You're receiving a ticketing application built by a previous developer. The app is functional but has bugs — some obvious, some subtle. You're also receiving a product brief with stakeholder input that contains contradictions, and a component (REVIEW_ME.tsx) to review.
Your job is to demonstrate engineering judgment: find and fix bugs systematically, evaluate code critically, and make defensible product decisions when requirements conflict.
You are expected to use whatever tools you normally use, including AI coding assistants. How you direct and evaluate automated work is part of what we're assessing.
Tier 1 is the minimum. Higher tiers earn additional consideration in our evaluation.
Sufficient to pass.
- Fix the 3 most critical bugs you find in the application
- Submit a written review of
src/REVIEW_ME.tsxwith severity ratings - Submit a decision document resolving the contradictions in
BRIEF.md - Screen recording of your working session (5 minutes max)

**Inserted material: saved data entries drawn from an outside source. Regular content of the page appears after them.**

/-! ### IMU ports (R195 to R197) -/

def Dev.spi (d : Dev) (i : Nat) : SpiPort := (d.ing.spi[i]?).getD ⟨none, none, 0⟩

def Dev.setSpi (d : Dev) (i : Nat) (f : SpiPort → SpiPort) : Dev :=
  { d with ing := { d.ing with spi := modifyAt d.ing.spi i f } }

/-- SPI_DRDY_EDGE, R195. -/
def execSpiDrdyEdge (i : Nat) (rising : Bool) (s : State) : Host.Outcome State Fault Refusal :=
  onDev (decide (i < 8)) (fun _ d =>
    match d.bind (0x200 + i) with
    | some b =>
      if d.bit R.SPI_CFG.EN i 0 && !d.bit R.SPI_CFG.POLLED i 0 && (rising != d.bit R.SPI_CFG.DRDY_EDGE i 0) then
        let t := d.tbVal b.tb
        let d := d.setBind b.stream (fun b => { b with lastAt := t })
        match (d.spi i).running, (d.spi i).waiting with
        | none, _ => (d.setSpi i (fun x => { x with running := some t })).emit (.spi i)
        | some _, none => d.setSpi i (fun x => { x with waiting := some t })
        | some _, some _ => d.setBind b.stream (fun b => { b with dropped := min 65535 (b.dropped + 1) })
      else d
    | none => d) s

/-- SPI_POLL_TIMER, R195: due every RATE ns of the stream's base. -/
def execSpiPollTimer (i : Nat) (s : State) : Host.Outcome State Fault Refusal :=
  onDev (decide (i < 8)) (fun _ d =>
    match d.bind (0x200 + i) with
    | some b =>
      let t := d.tbVal b.tb
      if d.bit R.SPI_CFG.EN i 0 && d.bit R.SPI_CFG.POLLED i 0 && decide ((d.spi i).lastPoll + ldRate b.ld ≤ t) then
        let d := d.setBind b.stream (fun b => { b with lastAt := t })
        let d := d.setSpi i (fun x => { x with lastPoll := t })
        match (d.spi i).running with
        | none => (d.setSpi i (fun x => { x with running := some t })).emit (.spi i)
        | some _ => d
      else d
    | none => d) s

/-- Channel values of a transaction's read bytes (Table 06-7). -/
def spiChannels (pb bytes : List Byte) : List Int :=
  (List.range (fieldAt pb 2 1)).map (fun j =>
    let o := fieldAt pb (8 + 2 * j) 1
    let f := fieldAt pb (9 + 2 * j) 1
    let w := f % 4 + 1
    let bs := slice bytes o w
    let v := if bitOf f 3 then leNat bs.reverse else leNat bs
    if bitOf f 2 then toSigned (8 * w) v else toSigned 32 v)

/-- A 64-byte record of R197. -/
def sampleRecord (stamp cls flags unc : Nat) (vals : List Int) : List Byte :=
  leBytes 8 stamp ++ leBytes 1 cls ++ leBytes 1 flags ++ [0, 0] ++ leBytes 4 unc ++
    slice ((vals.take 12).flatMap (fun v => leBytes 4 (ofSigned 32 v))) 0 48
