def pseWho (r : Run) (w : Nat) : Who := r.who 10 w none

/-- PSE_ERR_LOG. -/
def Dev.logPse (d : Dev) (walker kind a : Nat) : Dev :=
  (((d.set R.PSE_ERR_LOG.TIME 0 0 (d.tbVal 0)).set R.PSE_ERR_LOG.WALKER 0 0 walker).set R.PSE_ERR_LOG.KIND 0 0 kind).set
    R.PSE_ERR_LOG.ADDR 0 0 a

/-- A query ends: status, tier byte of a subcode, address. -/
def Query.fail (q : Query) (status tier addr : Nat) : Query :=
  { q with done := true, status := status, tier := tier, addr := addr, hits := [] }

/-- R347: a query ends with the error of a read. -/
def Dev.queryError (d : Dev) (w : Nat) (q : Query) (e : AccErr) : Dev × Query :=
  match e with
  | .poison tier a => ((d.logPse w 1 a).set R.PSE_WALKER_STAT.POISON_IN w 0 1, q.fail 7 tier a)
  | .tier f tier a => (d.logPse w (if f then 4 else 3) a, q.fail 8 ((if f then 16 else 0) + tier) a)
  | _ => (d, q.fail 9 0 0)

/-- Bytes of a result record (Table 12-4). The bytes past the last result are not stated. -/
def recordOf (status count trunc missing : Nat) (hits : List Hit) : List Byte :=
  leBytes 1 status ++ leBytes 1 count ++ leBytes 1 trunc ++ [0] ++ leBytes 2 missing ++ List.replicate 10 0 ++
    hits.flatMap (fun h => leBytes 4 h.gid ++ leBytes 4 h.tag ++ leBytes 4 h.dist ++ leBytes 4 0)

/-- Write the record of query `i` of a search. -/
def Dev.putResult (d : Dev) (r : Run) (da i k status trunc missing : Nat) (hits : List Hit) (walker : Nat) : Dev :=
  let b := recordOf status hits.length trunc missing hits
  let f := freeWords Config.undefByte (resultSize k - b.length) d
  let e := f.2.write (pseWho r walker) (da + 64 + i * resultSize k) (b ++ f.1)
  match e.2 with
  | none => e.1
  | some (.poison t a) => (e.1.logPse walker 1 a).setRun r.id (fun x => { x with
      status := 0x21, sub := t, info := leBytes 6 a })
  | some er => e.1.setRun r.id (fun x => { x with status := er.status.1, sub := er.status.2.1, info := er.status.2.2 })

/-- The message of a reply: epoch, TRUNC, count, then distance, global ID and tag of each (DESIGN CHOICE, unsafe, log entry 25). -/
def replyBytes (epoch : Nat) (q : Query) : List Byte :=
  leBytes 4 epoch ++ leBytes 2 (b2n q.trunc) ++ leBytes 2 q.hits.length ++
    q.hits.flatMap (fun h => leBytes 4 h.dist ++ leBytes 4 h.gid ++ leBytes 4 h.tag)

/-- Query `i` of a search has ended: keep it, write its record, or return it to its requester. -/
def Dev.endQuery (d : Dev) (r : Run) (task i : Nat) (q : Query) : Dev :=
  match d.search r.id task with
  | none => d
  | some s =>
    let d := d.setSearch r.id task (fun s => { s with queries := modifyAt s.queries i (fun _ => q) })
    match q.from_, s.da with
    | some f, _ => d.peerSend f.1 f.2 7 (replyBytes s.epoch q)
    | none, some da =>
      if s.shards.isEmpty then d.putResult r da i q.k q.status (b2n q.trunc) 0 q.hits (min 7 q.walker) else d
    | none, none => d

/-! ### Merge (R345, R346) -/

/-- A shard's answer to every query that was sent has come. -/
def Search.answered (s : Search) (sh : Nat) : Bool :=
  (List.range s.queries.length).all (fun i =>
    match s.queries[i]? with
    | some q => decide (q.status ≠ 0) || s.replies.any (fun y => decide (y.shard = sh ∧ y.q = i) && !y.refused)
    | none => true)

def Search.refusedBy (s : Search) (sh : Nat) : Bool := s.replies.any (fun y => decide (y.shard = sh) && y.refused)

/-- R345: shards missing at this moment. -/
def Dev.missing (d : Dev) (s : Search) : List Nat :=
  s.shards.filter (fun sh => !d.reaches sh || s.refusedBy sh || !s.answered sh)

/-- Nothing is left to wait for: every shard has replied, refused or is lost, or the wait is over. -/
def Dev.merges (d : Dev) (s : Search) : Bool :=
  s.queries.all (·.done) &&
    (s.shards.all (fun sh => !d.reaches sh || s.refusedBy sh || s.answered sh) ||
      (match s.due with | some t => decide (t ≤ d.now) | none => true))

/-- The merged list of query `i`: the own list and those of the shards present, in the order of R321. -/
def Search.mergeQuery (s : Search) (present : List Nat) (i : Nat) (q : Query) : List Hit × Bool :=
  let rs := s.replies.filter (fun y => decide (y.q = i ∧ y.shard ∈ present))
  let all := q.hits ++ rs.flatMap (fun y => y.hits)
  ((sortBy (fun (x y : Hit) => nearer (x.dist, x.gid) (y.dist, y.gid)) all).take q.k, q.trunc || rs.any (fun y => y.trunc))

/-- R346: the search of a run ends. -/
def Dev.endSearch (d : Dev) (run task : Nat) : Dev :=
  match d.search run task, d.run run with
  | some s, some r =>
    if !d.merges s then d
    else
      let miss := d.missing s
      let present := s.shards.filter (fun x => decide (x ∉ miss))
      let mask := miss.foldl (fun m x => Nat.lor m (2 ^ x)) 0
      let n := s.queries.length
      let d :=
        match s.da with
        | none => d
        | some da =>
          let d :=
            if s.shards.isEmpty then d
            else (List.range n).foldl (fun d i =>
              match s.queries[i]? with
              | some q =>
                let m := s.mergeQuery present i q
                if q.status = 0 then
                  d.putResult r da i q.k (if miss.isEmpty then 0 else 1) (b2n m.2) mask m.1 (min 7 q.walker)
                else d.putResult r da i q.k q.status 0 0 [] (min 7 q.walker)
              | none => d) d
          let epochs := (List.range 16).flatMap (fun sh =>
            leBytes 4 (if sh = d.shard then s.epoch
              else if sh ∈ present then ((s.replies.find? (fun (y : Reply) => decide (y.shard = sh))).map (fun (y : Reply) => y.epoch)).getD 0 else 0))
          (d.write (pseWho r 0) da epochs).1
      let d := d.setTaskAt run task (fun t => { t with done := true })
      let d := { d with searches := d.searches.filter (fun x => !decide (x.run = run ∧ x.task = task)) }
      if s.da.isNone then d
      else
        let info := leBytes 4 s.epoch ++ leBytes 2 mask
        match s.queries.find? (fun q => decide (q.status = 7)), s.queries.find? (fun q => decide (q.status = 8)) with
        | some q, _ => d.setRun run (fun r => { r with status := 0x21, sub := q.tier, info := leBytes 6 q.addr })
        | none, some q =>
          d.setRun run (fun r => { r with
            status := 0x20, sub := (if q.tier / 16 = 1 then 0x200 else 0x100) + q.tier % 16, info := leBytes 6 q.addr })
        | none, none =>
          d.setRun run (fun r =>
            if r.status ≠ 0 then r
            else if miss.isEmpty then { r with info := info }
            else { r with status := 0x41, sub := miss.length, info := info })
  | _, _ => d

/-- Searches that a change of the group, a reply or the end of a wait completes. -/
def Dev.settleSearches (d : Dev) : Dev := d.searches.foldl (fun d s => d.endSearch s.run s.task) d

Everything in Tier 1, plus:
- Implement one new feature of your choice that demonstrates agent-directed development
- Screen recording of your working session (10 minutes max)
Everything in Tier 2, plus:
- Write a short technical plan for extracting this app into a shared package with a real GraphQL backend
- Extend the fake API with a new capability and demonstrate it
- Screen recording of your working session (15 minutes max)

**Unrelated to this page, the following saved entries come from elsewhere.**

/-- An identity frame: the neighbour's on a port in IDENT, a routed group-state message on one that is UP. -/
def Dev.identity (d : Dev) (p : Nat) (i : Identity) : Dev :=
  match d.portState p with
  | 2 =>
    (match d.mismatch p i with
     | some k =>
       let d := d.set R.PLK_PORT_STAT.DOWN_CAUSE p 0 5
       let want := match d.neighbour d.devId p with | some n => leBytes 1 n | none => [Config.undefByte d.freeIx]
       { d with freeIx := d.freeIx + 1 }.event 0 0x65 0 0 (leBytes 1 p ++ want ++ leBytes 1 i.devId ++ leBytes 1 k) 0
     | none =>
       let d := (d.setPort p 3 0).set R.PLK_PORT_STAT.NEIGHBOUR p 0 i.devId
       let d := d.setPlkPort p (fun x => { x with upSince := some d.now, neighbour := some i })
       let d : Dev := { d with cal := { d.cal with lostPorts := d.cal.lostPorts.filter (fun x => decide (x.1 ≠ p)) }
                               plk := { d.plk with healPend := true } }
       (d.noteMember i).reroute false)
  | 3 | 4 => if d.isMember i.devId && decide (i.devId ≠ d.devId) then (d.noteMember i).reroute false else d
  | _ => d

/-- IDENTITY_FRAME, R414. -/
def execIdentityFrame (port : Nat) (i : Identity) (s : State) : Host.Outcome State Fault Refusal :=
  onDev (portOk port) (fun _ d => d.identity port i) s

/-- R412: resend what is buffered from `seq` on; what lies before it has arrived. -/
def Dev.resend (d : Dev) (p seq : Nat) : Dev :=
  match d.plk.ports[p]? with
  | none => d
  | some x =>
    match x.replay with
    | [] => d
    | first :: _ =>
      let kept := x.replay.filter (fun m => decide ((seq + 4096 - first.1) % 4096 < (m.1 + flitsOf m.2.2.2.2.length + 4096 - first.1) % 4096))
      let same := decide (kept.length = x.replay.length)
      if kept.isEmpty then d
      else if same && decide (8 ≤ x.fails) then d.portDown p 2
      else
        let n := sumBy (fun (m : Nat × Nat × Nat × Nat × List Byte) => flitsOf m.2.2.2.2.length) kept
        let d := d.setPlkPort p (fun x => { x with replay := kept, fails := if same then x.fails + 1 else 1 })
        let d := (d.addSat R.PLK_PORT_STAT.REPLAYS p 0 n).count 5 2 n ⟨3, none, 0x0B, p, none, none⟩
        kept.foldl (fun d m => d.emit (.peer m.2.1 m.2.2.1 m.2.2.2.1 m.2.2.2.2)) d

/-- REPLAY_REQUEST, R412: the other end of `port` asks for the flits from `seq` on. -/
def execReplayRequest (port : Nat) (seq : BitVec 12) (s : State) : Host.Outcome State Fault Refusal :=
  onDev (portOk port) (fun _ d => if d.portState port = 3 then d.resend port seq.toNat else d) s

/-- PORT_NO_FLIT_TIMEOUT, R413: only in UP. -/
def execPortNoFlitTimeout (port : Nat) (s : State) : Host.Outcome State Fault Refusal :=
  onDev (portOk port) (fun _ d => if d.portState port = 3 then d.portDown port 1 else d) s

/-- The two active lanes of a port. -/
def Dev.laneActive (d : Dev) (p l : Nat) : Bool :=
  let m := d.get R.PLK_PORT_STAT.LANE_MAP p 0
  decide (m % 4 = l ∨ m / 4 % 4 = l)

/-- LANE_LOCK_LOSS, R413: an active lane of a port that has been trained; the next self-test shows whether the lane has a
hard fault (R463). -/
def execLaneLockLoss (port lane : Nat) (s : State) : Host.Outcome State Fault Refusal :=
  onDev (portOk port && decide (lane < 3)) (fun _ d =>
    if decide (2 ≤ d.portState port) && d.laneActive port lane then (d.suspect ⟨11, 3 * port + lane⟩).portDown port 3 else d) s

/-- GROUP_STATE_TIMER, R414: none is sent while the group sleeps. -/
def execGroupStateTimer (s : State) : Host.Outcome State Fault Refusal :=
  onDev true (fun _ d =>
    if decide (d.topo = 0) || d.bit R.PLK_GSTAT.QUIET 0 0 then d
    else (d.reached.filter (fun n => decide (n ≠ d.devId))).foldl (fun d n =>
      d.peerSend n 0 1 (d.identityBytes ((d.firstHop n).getD 0))) d) s

/-! ### Heal (R428) -/

/-- Both conditions of a heal, which follows a split or the first formation. -/
def Dev.healed (d : Dev) : Bool :=
  d.plk.healPend && decide (d.topo ≠ 0) &&
    (List.range 4).all (fun p => !d.portOpen p ||
      (match (d.plk.ports[p]?).bind (·.upSince) with | some t => decide (t + 10000000 ≤ d.now) | none => false)) &&
    (d.reached.filter (fun n => decide (n ≠ d.devId))).all (fun n =>
      d.plk.group.any (fun x => decide (x.1 = n ∧ x.2.reach.toNat = d.get R.PLK_GSTAT.REACH 0 0)))

/-- HEAL, R428. Not due before both of its conditions hold. -/
def execHeal (s : State) : Host.Outcome State Fault Refusal :=
  onDev true (fun _ d =>
    if d.healed then
      let d : Dev := { d with plk := { d.plk with healPend := false } }
      let d := d.syncWitness
      if d.quorum then d.setAuth true else d.setAuth false
    else d) s

/-! ### Remote operations at the target (R418, R422, R423) -/

/-- A peer window that grants member `m` the access. -/
def Dev.granted (d : Dev) (m x n : Nat) (wr : Bool) : Bool :=
  (List.range 32).any (fun w =>
    let base := d.get R.PLK_PWIN_BASE.DA w 0 * 65536
    d.bit R.PLK_PWIN_CFG.VALID w 0 && decide (base ≤ x ∧ x + n ≤ base + d.get R.PLK_PWIN_CFG.SIZE w 0 * 65536) &&
      bitOf (if wr then d.get R.PLK_PWIN_PEERS.WR w 0 else d.get R.PLK_PWIN_PEERS.RD w 0) m)

/-- What the acknowledgement says: kind byte, then data or the error's tier and address (DESIGN CHOICE, unsafe, log entry 26). -/
def ackBytes (a : PeerAck) : List Byte :=
  match a with
  | .done bs => 0 :: bs
  | .refused => [1]
  | .poison x => 2 :: leBytes 6 x
  | .tier f t x => [3, BitVec.ofNat 8 (b2n f), BitVec.ofNat 8 t] ++ leBytes 6 x

def ackOf (e : AccErr) : PeerAck :=
  match e with
  | .poison _ a => .poison a
  | .tier f t a => .tier f t a
  | _ => .refused

/-- The access that a memory request asks for, as an L2 access of the target. -/
def Dev.serveOp (d : Dev) (w : Who) (x : Nat) (op : PeerOp) : Dev × PeerAck :=
  match op with
  | .put bs =>
    (match d.write w x bs with
     | (d, none) => (d, .done [])
     | (d, some e) => (d, ackOf e))
  | .get n =>
    (match d.readDev w x n with
     | (d, .ok bs) => (d, .done bs)
     | (d, .error e) => (d, ackOf e))
  | .atomicAdd w64 v =>
    let n := if w64 then 8 else 4
    (match d.atomic w x n false false v.toNat with
     | (d, .ok old) => (d, .done (leBytes n old))
     | (d, .error e) => (d, ackOf e))
  | .atomicMax w64 sgn v =>
    let n := if w64 then 8 else 4
    (match d.atomic w x n true sgn v.toNat with
     | (d, .ok old) => (d, .done (leBytes n old))
     | (d, .error e) => (d, ackOf e))

/-- Bytes that an operation reaches, and whether it writes. -/
def opSpan (op : PeerOp) : Nat × Bool :=
  match op with
  | .put bs => (bs.length, true)
  | .get n => (n, false)
  | .atomicAdd w _ => (if w then 8 else 4, true)
  | .atomicMax w _ _ => (if w then 8 else 4, true)

def Dev.peerRequest (d : Dev) (src x tag : Nat) (op : PeerOp) : Dev :=
  let n := (opSpan op).1
  let aligned := match op with | .put _ | .get _ => true | _ => decide (x % n = 0)
  let r :=
    if d.isMember src && decide (src ≠ d.devId) && aligned && d.granted src x n (opSpan op).2 then
      d.serveOp (Who.device ((d.ownerOf x).getD 0) 0x0B) x op
    else (d, .refused)
  r.1.peerSend src tag 4 (ackBytes r.2)

/-- PEER_MEMORY_REQUEST, R418, R422. -/
def execPeerMemoryRequest (src off tag : Nat) (op : PeerOp) (s : State) : Host.Outcome State Fault Refusal :=
  onDev (decide (src < 16 ∧ off < 2 ^ 40 ∧ 0 < (opSpan op).1 ∧ (opSpan op).1 ≤ 65536)) (fun _ d =>
    if d.topo = 0 then d else d.peerRequest src off tag op) s

/-! ### Acknowledgements at the originator (R418, R419, R423) -/

/-- The error of an acknowledgement, its address in this device's peer space. -/
def ackErr (o : L4) (a : PeerAck) : AccErr :=
  let x (y : Nat) : Nat := 0x400000000000 + o.member * 0x10000000000 + y
  match a with
  | .poison y => .poison (tierOf y) (x y)
  | .tier f t y => .tier f t (x y)
  | _ => .blocked

/-- A successful acknowledgement. -/
def Dev.ackDone (d : Dev) (o : L4) (bs : List Byte) : Dev :=
  match o.kind with
  | 0 => d.opEnded o.run o.tag (fun _ s => s)
  | 1 =>
    (match (d.run o.run).bind (fun r => (r.taggedOp o.tag).map (fun so => (r, so))) with
     | none => d
     | some x =>
       match d.write (x.1.who 8 x.2.1.array (some x.2.1.array)) o.dst (slice bs 0 o.len) with
       | (d, none) => d.opEnded o.run o.tag (fun _ s => s)
       | (d, some e) => d.taggedFail o.run o.tag e)
  | 2 => d.opEnded o.run o.tag (fun _ s => if o.dst = 0 then s else s.setReg (o.dst - 1) (leNat (slice bs 0 o.len)))
  | 3 =>
    (match o.copy.bind (fun c => ((d.mover c.1).find? (fun x => decide (x.id = c.2))).map (fun x => (c.1, x))) with
     | some x => d.advanceCopy x.1 x.2 o.len
     | none => d)
  | _ =>
    match o.copy with
    | some c => d.landCopy c.1 c.2 o.dst (slice bs 0 o.len)
    | none => d

/-- The oldest operation to a member is acknowledged under its tag; tag 0 is that of a relay, which a refusal reports. -/
def Dev.acked (d : Dev) (tag : Nat) (a : PeerAck) : Dev :=
  match d.plk.ops.find? (fun o => decide (o.tag = tag)) with
  | none => if tag = 0 ∧ a = .refused then d.set R.PLK_GSTAT.RELAY_ERR 0 0 1 else d
  | some o =>
    if (d.plk.ops.find? (fun x => decide (x.member = o.member))).map (·.tag) ≠ some tag then d
    else
      match a with
      | .done bs => ({ d with plk := { d.plk with ops := d.plk.ops.filter (fun x => decide (x.tag ≠ tag)) } }).ackDone o bs
      | _ => d.failOp o (ackErr o a)

/-- PEER_ACKNOWLEDGEMENT, R418, R419. Not due out of order. -/
def execPeerAcknowledgement (tag : Nat) (a : PeerAck) (s : State) : Host.Outcome State Fault Refusal :=
  onDev true (fun _ d => d.acked tag a) s

/-! ### Flag relays (R424) -/

/-- A window's flag range with the sender in its WR mask holds the flag. -/
def Dev.relayGranted (d : Dev) (m flag : Nat) : Bool :=
  (List.range 32).any (fun w =>
    let first := d.get R.PLK_PWIN_FLAGS.FIRST w 0
    d.bit R.PLK_PWIN_CFG.VALID w 0 && decide (first ≤ flag ∧ flag < first + d.get R.PLK_PWIN_FLAGS.COUNT w 0) &&
      bitOf (d.get R.PLK_PWIN_PEERS.WR w 0) m)

/-- FLAG_RELAY, R424. -/
def execFlagRelay (src flag : Nat) (s : State) : Host.Outcome State Fault Refusal :=
  onDev (decide (src < 16 ∧ flag < 4096)) (fun _ d =>
    if d.topo = 0 then d
    else if d.isMember src && d.relayGranted src flag then d.writeFlag ⟨3, none, 0x0B, 0, none, none⟩ flag true
    else d.peerSend src 0 4 (ackBytes .refused)) s

/-! ### Sleep and wake (R426, R427) -/

/-- A quiet token as the message of its class: leader, lap, mark. -/
def Dev.sendToken (d : Dev) (leader : Nat) (commit veto : Bool) : Dev :=
  d.peerSend (d.nextMember d.devId) 0 8 (leBytes 1 leader ++ leBytes 1 (b2n commit + 4 * b2n veto))

/-- The lap's end or its cancellation: the next attempt waits QUIET_US. -/
def Dev.endLap (d : Dev) : Dev :=
  { d with plk := { d.plk with lap := 0, voted := false, wakeLatched := false, quietSince := none } }

/-- Every UP port goes QUIET. -/
def Dev.goQuiet (d : Dev) : Dev :=
  let d := (below 4 (fun p => decide (d.portState p = 3))).foldl (fun d p => d.setPort p 4 0) d
  (d.set R.PLK_GSTAT.QUIET 0 0 1).endLap.event 0 0x63 0 0 (leBytes 1 1 ++ leBytes 1 0) 0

| File | What to include |
|---|---|
BUGS.md |
Bugs found with: root cause explanation, reproduction steps, your fix, and before/after test cases |
REVIEW.md |
Written review of REVIEW_ME.tsx with severity ratings for each issue found |
DECISIONS.md |
How you resolve each contradiction in BRIEF.md, with reasoning |
| Code changes | Committed to this repo |
| Screen recording | Required for all tiers. Show your working process — how you find bugs, how you use tools, how you make decisions. This is not a demo; it's a window into how you work. |
We evaluate your submission across these dimensions:
| Dimension | Weight | What we look for |
|---|---|---|
| Bug diagnosis quality | 25% | Root cause accuracy, systematic approach, reproduction steps |
| Code review depth | 20% | Finding real issues, severity calibration, actionable feedback |
| Decision document | 20% | Noticed contradictions, defensible tradeoffs, clear reasoning |
| Implementation quality | 15% | Correctness, edge case handling, clean code |
| Test quality | 10% | Tests cover actual risk areas, not just happy paths |
| Communication | 10% | Tradeoff clarity, self-assessment honesty, writing quality |
npm install
npm run dev # Start the dev server
npm test # Run the test suite
npm run build # Type-check and buildThe app runs at http://localhost:5173. The fake API has randomized latency (150–1100ms) and an 8% failure rate to simulate real-world conditions. Data is stored in memory and resets on page refresh.
src/— The application source code (React + TypeScript)src/REVIEW_ME.tsx— A standalone component for your code review exercise (not wired into the app)BRIEF.md— Product brief with stakeholder notessrc/lib/fakeApi.ts— The fake API with configurable delay, failure rate, and AbortSignal supportsrc/lib/types.ts— TypeScript type definitions
- There is no time limit. The scope tiers replace time-boxing.
- The screen recording is how we see your process. Don't rehearse it — just work naturally and narrate your thinking.
- If you find more bugs than the 3 required for Tier 1, document them. Finding more is a positive signal, but fixing fewer bugs well is better than fixing many bugs poorly.
- The fake API resets on page refresh. This is by design, not a bug.